What this task involves: The answer must be every line from the entries below that includes "await".

______________________________

-- ==== Sys2Proof/Laws/State.lean ====
section
/-! SUPPORT. What the state's updates leave: field by field for each update, cores by their keys, registers by their numbers, and
the canonical form of every memory. -/

namespace Sys2Proof.Machine

/-! ### Fields after an update -/

@[simp] theorem State.onCtx_core (s : State) (n : Nat) (f : Ctx → Ctx) : (s.onCtx n f).core = s.core := rfl
@[simp] theorem State.onCtx_cores (s : State) (n : Nat) (f : Ctx → Ctx) : (s.onCtx n f).cores = s.cores := rfl
@[simp] theorem State.onCtx_iss (s : State) (n : Nat) (f : Ctx → Ctx) : (s.onCtx n f).iss = s.iss := rfl
@[simp] theorem State.onCtx_mem (s : State) (n : Nat) (f : Ctx → Ctx) : (s.onCtx n f).mem = s.mem := rfl
@[simp] theorem State.onCtx_tags (s : State) (n : Nat) (f : Ctx → Ctx) : (s.onCtx n f).tags = s.tags := rfl
@[simp] theorem State.onCtx_poison (s : State) (n : Nat) (f : Ctx → Ctx) : (s.onCtx n f).poison = s.poison := rfl
@[simp] theorem State.onCtx_flaws (s : State) (n : Nat) (f : Ctx → Ctx) : (s.onCtx n f).flaws = s.flaws := rfl
@[simp] theorem State.onCtx_stamps (s : State) (n : Nat) (f : Ctx → Ctx) : (s.onCtx n f).stamps = s.stamps := rfl
@[simp] theorem State.onCtx_latest (s : State) (n : Nat) (f : Ctx → Ctx) : (s.onCtx n f).latest = s.latest := rfl
@[simp] theorem State.onCtx_hostMem (s : State) (n : Nat) (f : Ctx → Ctx) : (s.onCtx n f).hostMem = s.hostMem := rfl
@[simp] theorem State.onCtx_hostClock (s : State) (n : Nat) (f : Ctx → Ctx) : (s.onCtx n f).hostClock = s.hostClock := rfl
@[simp] theorem State.onCtx_tasks (s : State) (n : Nat) (f : Ctx → Ctx) : (s.onCtx n f).tasks = s.tasks := rfl
@[simp] theorem State.onCtx_launches (s : State) (n : Nat) (f : Ctx → Ctx) : (s.onCtx n f).launches = s.launches := rfl
@[simp] theorem State.onCtx_nextLaunch (s : State) (n : Nat) (f : Ctx → Ctx) : (s.onCtx n f).nextLaunch = s.nextLaunch := rfl
@[simp] theorem State.onCtx_fens (s : State) (n : Nat) (f : Ctx → Ctx) : (s.onCtx n f).fens = s.fens := rfl
@[simp] theorem State.onCtx_dies (s : State) (n : Nat) (f : Ctx → Ctx) : (s.onCtx n f).dies = s.dies := rfl
@[simp] theorem State.onCtx_pkg (s : State) (n : Nat) (f : Ctx → Ctx) : (s.onCtx n f).pkg = s.pkg := rfl
@[simp] theorem State.onCtx_ports (s : State) (n : Nat) (f : Ctx → Ctx) : (s.onCtx n f).ports = s.ports := rfl
@[simp] theorem State.onCtx_ucie (s : State) (n : Nat) (f : Ctx → Ctx) : (s.onCtx n f).ucie = s.ucie := rfl
@[simp] theorem State.onCtx_mireUp (s : State) (n : Nat) (f : Ctx → Ctx) : (s.onCtx n f).mireUp = s.mireUp := rfl
@[simp] theorem State.onCtx_lostPeers (s : State) (n : Nat) (f : Ctx → Ctx) : (s.onCtx n f).lostPeers = s.lostPeers := rfl
@[simp] theorem State.onCtx_leases (s : State) (n : Nat) (f : Ctx → Ctx) : (s.onCtx n f).leases = s.leases := rfl
@[simp] theorem State.onCtx_skink (s : State) (n : Nat) (f : Ctx → Ctx) : (s.onCtx n f).skink = s.skink := rfl
@[simp] theorem State.onCtx_exchs (s : State) (n : Nat) (f : Ctx → Ctx) : (s.onCtx n f).exchs = s.exchs := rfl
@[simp] theorem State.onCtx_time (s : State) (n : Nat) (f : Ctx → Ctx) : (s.onCtx n f).time = s.time := rfl
@[simp] theorem State.onCtx_routes (s : State) (n : Nat) (f : Ctx → Ctx) : (s.onCtx n f).routes = s.routes := rfl
@[simp] theorem State.onCtx_ready (s : State) (n : Nat) (f : Ctx → Ctx) : (s.onCtx n f).ready = s.ready := rfl
@[simp] theorem State.onCtx_late (s : State) (n : Nat) (f : Ctx → Ctx) : (s.onCtx n f).late = s.late := rfl
@[simp] theorem State.onCtx_seq (s : State) (n : Nat) (f : Ctx → Ctx) : (s.onCtx n f).seq = s.seq := rfl
@[simp] theorem State.onCtx_await (s : State) (n : Nat) (f : Ctx → Ctx) : (s.onCtx n f).await = s.await := rfl
@[simp] theorem State.onCtx_msix (s : State) (n : Nat) (f : Ctx → Ctx) : (s.onCtx n f).msix = s.msix := rfl
@[simp] theorem State.onCtx_msixDue (s : State) (n : Nat) (f : Ctx → Ctx) : (s.onCtx n f).msixDue = s.msixDue := rfl
@[simp] theorem State.onCtx_out (s : State) (n : Nat) (f : Ctx → Ctx) : (s.onCtx n f).out = s.out := rfl
@[simp] theorem State.onCtx_agenda (s : State) (n : Nat) (f : Ctx → Ctx) : (s.onCtx n f).agenda = s.agenda := rfl
@[simp] theorem State.onCtx_tick (s : State) (n : Nat) (f : Ctx → Ctx) : (s.onCtx n f).tick = s.tick := rfl

@[simp] theorem State.onFen_core (s : State) (n : Nat) (f : Fen → Fen) : (s.onFen n f).core = s.core := rfl
@[simp] theorem State.onFen_cores (s : State) (n : Nat) (f : Fen → Fen) : (s.onFen n f).cores = s.cores := rfl
@[simp] theorem State.onFen_iss (s : State) (n : Nat) (f : Fen → Fen) : (s.onFen n f).iss = s.iss := rfl
@[simp] theorem State.onFen_mem (s : State) (n : Nat) (f : Fen → Fen) : (s.onFen n f).mem = s.mem := rfl
@[simp] theorem State.onFen_tags (s : State) (n : Nat) (f : Fen → Fen) : (s.onFen n f).tags = s.tags := rfl
@[simp] theorem State.onFen_poison (s : State) (n : Nat) (f : Fen → Fen) : (s.onFen n f).poison = s.poison := rfl
@[simp] theorem State.onFen_flaws (s : State) (n : Nat) (f : Fen → Fen) : (s.onFen n f).flaws = s.flaws := rfl
@[simp] theorem State.onFen_stamps (s : State) (n : Nat) (f : Fen → Fen) : (s.onFen n f).stamps = s.stamps := rfl
@[simp] theorem State.onFen_latest (s : State) (n : Nat) (f : Fen → Fen) : (s.onFen n f).latest = s.latest := rfl
@[simp] theorem State.onFen_hostMem (s : State) (n : Nat) (f : Fen → Fen) : (s.onFen n f).hostMem = s.hostMem := rfl
@[simp] theorem State.onFen_hostClock (s : State) (n : Nat) (f : Fen → Fen) : (s.onFen n f).hostClock = s.hostClock := rfl
@[simp] theorem State.onFen_ctxs (s : State) (n : Nat) (f : Fen → Fen) : (s.onFen n f).ctxs = s.ctxs := rfl
@[simp] theorem State.onFen_tasks (s : State) (n : Nat) (f : Fen → Fen) : (s.onFen n f).tasks = s.tasks := rfl
@[simp] theorem State.onFen_launches (s : State) (n : Nat) (f : Fen → Fen) : (s.onFen n f).launches = s.launches := rfl
@[simp] theorem State.onFen_nextLaunch (s : State) (n : Nat) (f : Fen → Fen) : (s.onFen n f).nextLaunch = s.nextLaunch := rfl
@[simp] theorem State.onFen_dies (s : State) (n : Nat) (f : Fen → Fen) : (s.onFen n f).dies = s.dies := rfl
@[simp] theorem State.onFen_pkg (s : State) (n : Nat) (f : Fen → Fen) : (s.onFen n f).pkg = s.pkg := rfl
@[simp] theorem State.onFen_ports (s : State) (n : Nat) (f : Fen → Fen) : (s.onFen n f).ports = s.ports := rfl
@[simp] theorem State.onFen_ucie (s : State) (n : Nat) (f : Fen → Fen) : (s.onFen n f).ucie = s.ucie := rfl
@[simp] theorem State.onFen_mireUp (s : State) (n : Nat) (f : Fen → Fen) : (s.onFen n f).mireUp = s.mireUp := rfl
@[simp] theorem State.onFen_lostPeers (s : State) (n : Nat) (f : Fen → Fen) : (s.onFen n f).lostPeers = s.lostPeers := rfl
@[simp] theorem State.onFen_leases (s : State) (n : Nat) (f : Fen → Fen) : (s.onFen n f).leases = s.leases := rfl
@[simp] theorem State.onFen_skink (s : State) (n : Nat) (f : Fen → Fen) : (s.onFen n f).skink = s.skink := rfl
@[simp] theorem State.onFen_exchs (s : State) (n : Nat) (f : Fen → Fen) : (s.onFen n f).exchs = s.exchs := rfl
@[simp] theorem State.onFen_time (s : State) (n : Nat) (f : Fen → Fen) : (s.onFen n f).time = s.time := rfl
@[simp] theorem State.onFen_routes (s : State) (n : Nat) (f : Fen → Fen) : (s.onFen n f).routes = s.routes := rfl
@[simp] theorem State.onFen_ready (s : State) (n : Nat) (f : Fen → Fen) : (s.onFen n f).ready = s.ready := rfl
@[simp] theorem State.onFen_late (s : State) (n : Nat) (f : Fen → Fen) : (s.onFen n f).late = s.late := rfl
@[simp] theorem State.onFen_seq (s : State) (n : Nat) (f : Fen → Fen) : (s.onFen n f).seq = s.seq := rfl
@[simp] theorem State.onFen_await (s : State) (n : Nat) (f : Fen → Fen) : (s.onFen n f).await = s.await := rfl
@[simp] theorem State.onFen_msix (s : State) (n : Nat) (f : Fen → Fen) : (s.onFen n f).msix = s.msix := rfl
@[simp] theorem State.onFen_msixDue (s : State) (n : Nat) (f : Fen → Fen) : (s.onFen n f).msixDue = s.msixDue := rfl
@[simp] theorem State.onFen_out (s : State) (n : Nat) (f : Fen → Fen) : (s.onFen n f).out = s.out := rfl
@[simp] theorem State.onFen_agenda (s : State) (n : Nat) (f : Fen → Fen) : (s.onFen n f).agenda = s.agenda := rfl
@[simp] theorem State.onFen_tick (s : State) (n : Nat) (f : Fen → Fen) : (s.onFen n f).tick = s.tick := rfl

______________________________

Task output:
@[simp] theorem State.onCtx_await (s : State) (n : Nat) (f : Ctx → Ctx) : (s.onCtx n f).await = s.await := rfl
@[simp] theorem State.onFen_await (s : State) (n : Nat) (f : Fen → Fen) : (s.onFen n f).await = s.await := rfl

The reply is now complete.